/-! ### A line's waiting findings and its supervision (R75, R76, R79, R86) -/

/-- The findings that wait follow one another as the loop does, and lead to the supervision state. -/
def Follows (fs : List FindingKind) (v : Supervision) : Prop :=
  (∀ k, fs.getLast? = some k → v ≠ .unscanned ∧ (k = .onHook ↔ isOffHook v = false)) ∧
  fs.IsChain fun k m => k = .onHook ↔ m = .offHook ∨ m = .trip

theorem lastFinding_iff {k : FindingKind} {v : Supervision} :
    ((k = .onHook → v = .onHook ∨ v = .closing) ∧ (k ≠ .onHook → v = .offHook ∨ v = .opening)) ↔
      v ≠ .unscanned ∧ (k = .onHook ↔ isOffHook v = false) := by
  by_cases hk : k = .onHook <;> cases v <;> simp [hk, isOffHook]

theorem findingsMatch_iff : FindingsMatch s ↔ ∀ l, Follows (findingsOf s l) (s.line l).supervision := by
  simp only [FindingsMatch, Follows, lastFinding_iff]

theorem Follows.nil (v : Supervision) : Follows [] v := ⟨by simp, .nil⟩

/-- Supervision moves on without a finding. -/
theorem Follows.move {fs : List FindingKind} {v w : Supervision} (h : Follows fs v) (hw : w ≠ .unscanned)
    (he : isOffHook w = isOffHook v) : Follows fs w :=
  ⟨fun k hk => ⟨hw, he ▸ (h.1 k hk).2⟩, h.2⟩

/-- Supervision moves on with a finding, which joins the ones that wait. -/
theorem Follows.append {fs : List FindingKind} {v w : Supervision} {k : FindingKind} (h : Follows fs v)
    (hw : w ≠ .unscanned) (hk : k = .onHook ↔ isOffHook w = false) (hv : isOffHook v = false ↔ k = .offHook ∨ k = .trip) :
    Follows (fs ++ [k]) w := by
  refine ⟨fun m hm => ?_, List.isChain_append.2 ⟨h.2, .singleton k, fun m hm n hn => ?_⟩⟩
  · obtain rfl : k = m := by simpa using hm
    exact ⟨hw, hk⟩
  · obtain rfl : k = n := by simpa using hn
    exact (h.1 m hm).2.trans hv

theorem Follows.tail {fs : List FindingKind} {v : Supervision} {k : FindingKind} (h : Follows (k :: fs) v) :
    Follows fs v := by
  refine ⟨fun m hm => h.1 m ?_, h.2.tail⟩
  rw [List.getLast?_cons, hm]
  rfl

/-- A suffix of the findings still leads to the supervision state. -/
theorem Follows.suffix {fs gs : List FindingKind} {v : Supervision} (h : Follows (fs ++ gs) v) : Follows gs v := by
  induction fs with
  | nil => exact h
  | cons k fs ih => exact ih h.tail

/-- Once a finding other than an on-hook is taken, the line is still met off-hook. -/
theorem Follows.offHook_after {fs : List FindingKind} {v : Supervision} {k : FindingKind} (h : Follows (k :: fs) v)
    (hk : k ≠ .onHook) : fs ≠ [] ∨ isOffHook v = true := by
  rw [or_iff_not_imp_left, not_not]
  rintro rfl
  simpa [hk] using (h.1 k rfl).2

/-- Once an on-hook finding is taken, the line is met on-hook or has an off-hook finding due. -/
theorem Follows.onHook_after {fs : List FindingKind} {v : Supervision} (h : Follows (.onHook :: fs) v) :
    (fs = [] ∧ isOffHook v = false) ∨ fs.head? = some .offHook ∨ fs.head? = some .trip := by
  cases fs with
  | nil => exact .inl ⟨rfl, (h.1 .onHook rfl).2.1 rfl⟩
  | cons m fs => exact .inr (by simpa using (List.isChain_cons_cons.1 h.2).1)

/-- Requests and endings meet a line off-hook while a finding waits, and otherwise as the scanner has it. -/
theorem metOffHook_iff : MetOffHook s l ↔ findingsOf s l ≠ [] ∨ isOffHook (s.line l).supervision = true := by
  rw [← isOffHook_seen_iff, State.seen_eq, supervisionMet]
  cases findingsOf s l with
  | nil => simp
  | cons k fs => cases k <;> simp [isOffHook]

## [Assigned task]
Please reproduce all of the entries above exactly as they appear.

## [Output of the task]
/-! ### A line's waiting findings and its supervision (R75, R76, R79, R86) -/

/-- The findings that wait follow one another as the loop does, and lead to the supervision state. -/
def Follows (fs : List FindingKind) (v : Supervision) : Prop :=
  (∀ k, fs.getLast? = some k → v ≠ .unscanned ∧ (k = .onHook ↔ isOffHook v = false)) ∧
  fs.IsChain fun k m => k = .onHook ↔ m = .offHook ∨ m = .trip

theorem lastFinding_iff {k : FindingKind} {v : Supervision} :
    ((k = .onHook → v = .onHook ∨ v = .closing) ∧ (k ≠ .onHook → v = .offHook ∨ v = .opening)) ↔
      v ≠ .unscanned ∧ (k = .onHook ↔ isOffHook v = false) := by
  by_cases hk : k = .onHook <;> cases v <;> simp [hk, isOffHook]

theorem findingsMatch_iff : FindingsMatch s ↔ ∀ l, Follows (findingsOf s l) (s.line l).supervision := by
  simp only [FindingsMatch, Follows, lastFinding_iff]

theorem Follows.nil (v : Supervision) : Follows [] v := ⟨by simp, .nil⟩

/-- Supervision moves on without a finding. -/
theorem Follows.move {fs : List FindingKind} {v w : Supervision} (h : Follows fs v) (hw : w ≠ .unscanned)
    (he : isOffHook w = isOffHook v) : Follows fs w :=
  ⟨fun k hk => ⟨hw, he ▸ (h.1 k hk).2⟩, h.2⟩

/-- Supervision moves on with a finding, which joins the ones that wait. -/
theorem Follows.append {fs : List FindingKind} {v w : Supervision} {k : FindingKind} (h : Follows fs v)
    (hw : w ≠ .unscanned) (hk : k = .onHook ↔ isOffHook w = false) (hv : isOffHook v = false ↔ k = .offHook ∨ k = .trip) :
    Follows (fs ++ [k]) w := by
  refine ⟨fun m hm => ?_, List.isChain_append.2 ⟨h.2, .singleton k, fun m hm n hn => ?_⟩⟩
  · obtain rfl : k = m := by simpa using hm
    exact ⟨hw, hk⟩
  · obtain rfl : k = n := by simpa using hn
    exact (h.1 m hm).2.trans hv

theorem Follows.tail {fs : List FindingKind} {v : Supervision} {k : FindingKind} (h : Follows (k :: fs) v) :
    Follows fs v := by
  refine ⟨fun m hm => h.1 m ?_, h.2.tail⟩
  rw [List.getLast?_cons, hm]
  rfl

/-- A suffix of the findings still leads to the supervision state. -/
theorem Follows.suffix {fs gs : List FindingKind} {v : Supervision} (h : Follows (fs ++ gs) v) : Follows gs v := by
  induction fs with
  | nil => exact h
  | cons k fs ih => exact ih h.tail

/-- Once a finding other than an on-hook is taken, the line is still met off-hook. -/
theorem Follows.offHook_after {fs : List FindingKind} {v : Supervision} {k : FindingKind} (h : Follows (k :: fs) v)
    (hk : k ≠ .onHook) : fs ≠ [] ∨ isOffHook v = true := by
  rw [or_iff_not_imp_left, not_not]
  rintro rfl
  simpa [hk] using (h.1 k rfl).2

/-- Once an on-hook finding is taken, the line is met on-hook or has an off-hook finding due. -/
theorem Follows.onHook_after {fs : List FindingKind} {v : Supervision} (h : Follows (.onHook :: fs) v) :
    (fs = [] ∧ isOffHook v = false) ∨ fs.head? = some .offHook ∨ fs.head? = some .trip := by
  cases fs with
  | nil => exact .inl ⟨rfl, (h.1 .onHook rfl).2.1 rfl⟩
  | cons m fs => exact .inr (by simpa using (List.isChain_cons_cons.1 h.2).1)

/-- Requests and endings meet a line off-hook while a finding waits, and otherwise as the scanner has it. -/
theorem metOffHook_iff : MetOffHook s l ↔ findingsOf s l ≠ [] ∨ isOffHook (s.line l).supervision = true := by
  rw [← isOffHook_seen_iff, State.seen_eq, supervisionMet]
  cases findingsOf s l with
  | nil => simp
  | cons k fs => cases k <;> simp [isOffHook]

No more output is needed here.